Sharon Frayne holds a double Honours B.A. in Visual Art and English, a Bachelor of Education with specialists in English and Visual Art and a Master of Education in Curriculum Writing. She taught high school Art and English and was an Administrator with the Halton District School Board. She is an author and an artist.
In 2019, her short stories and poems were winners in the Eden Mills Writers Festival, the South Simcoe Arts Festival, the Northern Ontario Writer’s Workshop, and in the Banister Poetry Contest. She’s successfully competed in the Muskoka Novel Marathon. She’s a frequent winner of the NOTL Rising Spirits Writing competition. She’s regularly published in local papers and online with Commuterlit. Her personal essay, ‘Stepping into a Lifetime’ was the USA national winner in the Stage of Life competition.
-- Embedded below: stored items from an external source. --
theorem witness_RelayStartsOrRefuses :
    base.relay.state = .off ∧ powered.relay.state = .enabled ∧
    (out base (exec (.relay true) base)).relay.state = .poweringOn ∧
    (out base (exec (.relay false) powered)).relay.state = .poweringOff := by decide
/-- The first step of a sequence, a step within it and its end. -/
theorem witness_PowerOnTakesItsTime :
    base.par.wf = true ∧ base.relay.state = .off ∧ base.relay.legal base.par ∧
    ∀ k ∈ [0, 1, 2], ∃ s₁, exec (.relay true) (feed base [inputOf true none, inputOf true none]) = .next s₁ ∧
      k ≤ 2 * base.par.onIters * base.par.phaseTicks.toNat ∧ s₁.quietRun [] k ∧ s₁.quietRun [15] k :=
  ⟨by decide, rfl, by decide, fun k hk =>
    ⟨out base (exec (.relay true) (feed base [inputOf true none, inputOf true none])), rfl, by revert k; decide⟩⟩
theorem witness_PowerOffTakesItsTime :
    powered.par.wf = true ∧ powered.relay.state = .enabled ∧ powered.relay.legal powered.par ∧
    ∀ k ∈ [0, 1, 2], ∃ s₁, exec (.relay false) (feed powered [inputOf true none, inputOf true none]) = .next s₁ ∧
      k ≤ 2 * powered.par.offIters * powered.par.phaseTicks.toNat ∧ s₁.quietRun [] k ∧ s₁.quietRun [15] k :=
  ⟨by decide, rfl, by decide, fun k hk =>
    ⟨out base (exec (.relay false) (feed powered [inputOf true none, inputOf true none])), rfl, by
      revert k; decide⟩⟩
/-- A step whose command shows the sequencer, and one whose command does not. -/
theorem witness_RelayIsReadByNoOtherUnit :
    (∃ t, step (feed base [inputOf true (some 0x300004)]) = .next t ∧
      ∀ on, ¬(feed base [inputOf true (some 0x300004)]).performs (.relay on)) ∧
    (∃ t, step (feed base [inputOf true none]) = .next t ∧
      (∀ on, ¬(feed base [inputOf true none]).performs (.relay on)) ∧
      ¬(feed base [inputOf true none]).performs (.rdreg 4)) := by
  refine ⟨⟨_, rfl, fun on h => ?_⟩, ⟨_, rfl, fun on h => ?_, fun h => ?_⟩⟩
  · have : (Except.ok (.rdreg 4) : Except DecodeError Instr) = .ok (.relay on) := h.2.2
    cases this
  · exact absurd h.2.1 (by decide)
  · exact absurd h.2.1 (by decide)
theorem witness_ForcedAndModeAreOnlyRead :
    (∃ t i rest, (feed base [inputOf true (some 0x300000)]).inputs = i :: rest ∧
      step (feed base [inputOf true (some 0x300000)]) = .next t) ∧
    (∃ t i rest, (feed base [inputOf true none]).inputs = i :: rest ∧ step (feed base [inputOf true none]) = .next t ∧
      ∀ c, ¬(feed base [inputOf true none]).performs c) :=
  ⟨⟨_, _, _, rfl, rfl⟩, ⟨_, _, _, rfl, rfl, fun _ h => absurd h.2.1 (by decide)⟩⟩
/-- The clauses of one step of the sequencer at the boundaries of their ranges (`ON_ITERS` 8, `OFF_ITERS` 6): at rest, a
count, the last phase that another follows, the last phase. -/
theorem witness_StepKeepsRelayTable_step :
    base.relay.state = .off ∧ powered.relay.state = .enabled ∧
    (∃ t, step (feed powered [inputOf true none]) = .next t ∧
      (feed powered [inputOf true none]).nextInput.rst = false) ∧
    { idle4.relay with state := .poweringOn, cnt := 2 }.cnt ≠ 1 ∧
    (14 : BitVec 4).toNat + 1 < 2 * idle4.par.onIters ∧ 2 * idle4.par.onIters ≤ (15 : BitVec 4).toNat + 1 ∧
    (10 : BitVec 4).toNat + 1 < 2 * idle4.par.offIters ∧ 2 * idle4.par.offIters ≤ (11 : BitVec 4).toNat + 1 := by
  refine ⟨rfl, rfl, ⟨_, rfl, rfl⟩, ?_⟩
  decide
/-- R36, R76: the ports of a sequencer whose two relays differ. -/
theorem test_outputs :
    { idle4 with relay := { idle4.relay with state := .poweringOn, loopRelay := true } }.outputs =
      { rspErr := false, rspData := 0, lineOut := true, loopRelay := true, acRelay := false,
        ledA := false, ledB := false } := by decide
/-- The premises of the six invariants, in a state in which every unit is at work. -/
theorem witness_StepKeepsLegal :
    ∃ s t, s.div ≠ 0 ∧ s.rx.legal ∧ s.line.legal s.rx.prev ∧ s.tx.legal ∧ s.relay.legal s.par ∧ s.tbl.wf s.par ∧
      s.rx.state = .samplingBits ∧ s.tx.state = .sendData ∧ s.relay.state = .poweringOn ∧ s.tbl ≠ [] ∧
      step s = .next t := by
  refine ⟨feed { base with
    rx := { base.rx with state := .samplingBits, cnt := 3, bit := 2, prev := false }
    line := { lowcnt := 4, brk := false, fe := false }
    tx := { base.tx with state := .sendData, cnt := 1, bit := 1, shift := 0x02, lineOut := true }
    relay := { base.relay with state := .poweringOn, phase := 0, cnt := 1, loopRelay := true, ledA := true, ledB := true }
    tbl := [(3, 0x42), (64, 0x41)] } [inputOf false none], _, ?_, ?_, ?_, ?_, ?_, ?_, rfl, rfl, rfl, ?_, rfl⟩ <;> decide
theorem witness_ResetIsLegal : Params.standard.wf = true ∧ small.wf = true := by decide

end Sys2Proof.Tests
end

/-! The reserved bits of a command word (R30, R31): the decoder's reserved fields against the masks of
opcode_table.json, and O7. -/

namespace Sys2Proof.Proofs.ReservedBits

open Sys2Proof Sys2Proof.Machine

/-- The mask of `cmd[lo + len - 1 : lo]`. -/
def fieldMask (lo len : Nat) : Cmd := (BitVec.allOnes len).setWidth 24 <<< lo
She’s a member of the NOTL Writer’s Circle, and the Niagara branch of the Canadian Author’s Association. She’s the past Editor of the CAA annual Anthology and has appeared as a guest speaker at numerous festivals. She was once featured in a televised production of ‘A Christmas Carol’ with the CBC.
Her debut novel, set in the once mighty Niagara Courthouse and Jail is the historical fiction book, ‘Caught Between the Walls’. When she’s not capturing ideas in print, she captures images in paint. She lives in Niagara with her husband and faithful yellow lab.
For more information, go to http://www.fraynesharon.com
Karen Gansel
Open Readers Workshop
11.30 a.m. –1.00 p.m.
Karen Gansel is a long-time member of the Canadian Authors Association in Niagara. She was President for many years and lead the branch through many challenges and transitions. She chaired the board CAA Branch Support and Development Committee and the Program Committee. Currently, she is one of two Regional Directors for Ontario for the Canadian Authors Association. Karen’s first novel, Differences Between Us, is a psychological suspense that is available on Amazon.com and Kobo.com. A short story, Canal of Destiny, was published on the Quick Brown Fox blog in 2010. She is in the process of submitting her second and third novels to agents and editors.
MA|DE
(Jade Wallace and Mark Laliberte)
How To Write Collaboratively
1.30 p.m. – 3.00 p.m.
MA|DE is a collective gesture, a unity of two voices fused into a poetic third. It is the name given to the joint authorship of Toronto-based creators Mark Laliberte and Jade Wallace, artists whose active solo practices differ quite radically from one another. MA|DE’s collaborative writing formalizes a process that began as an extended conversation between two people newly discovering one another. Over a number of months, the pair messaged, texted, emailed, telephoned, conversed in person, left links on social media for the other to find, and mailed letters; their long, exploratory conversations opened up a language-space all their own …
MA|DE is currently working on their first full-length collection of collaborative poetry.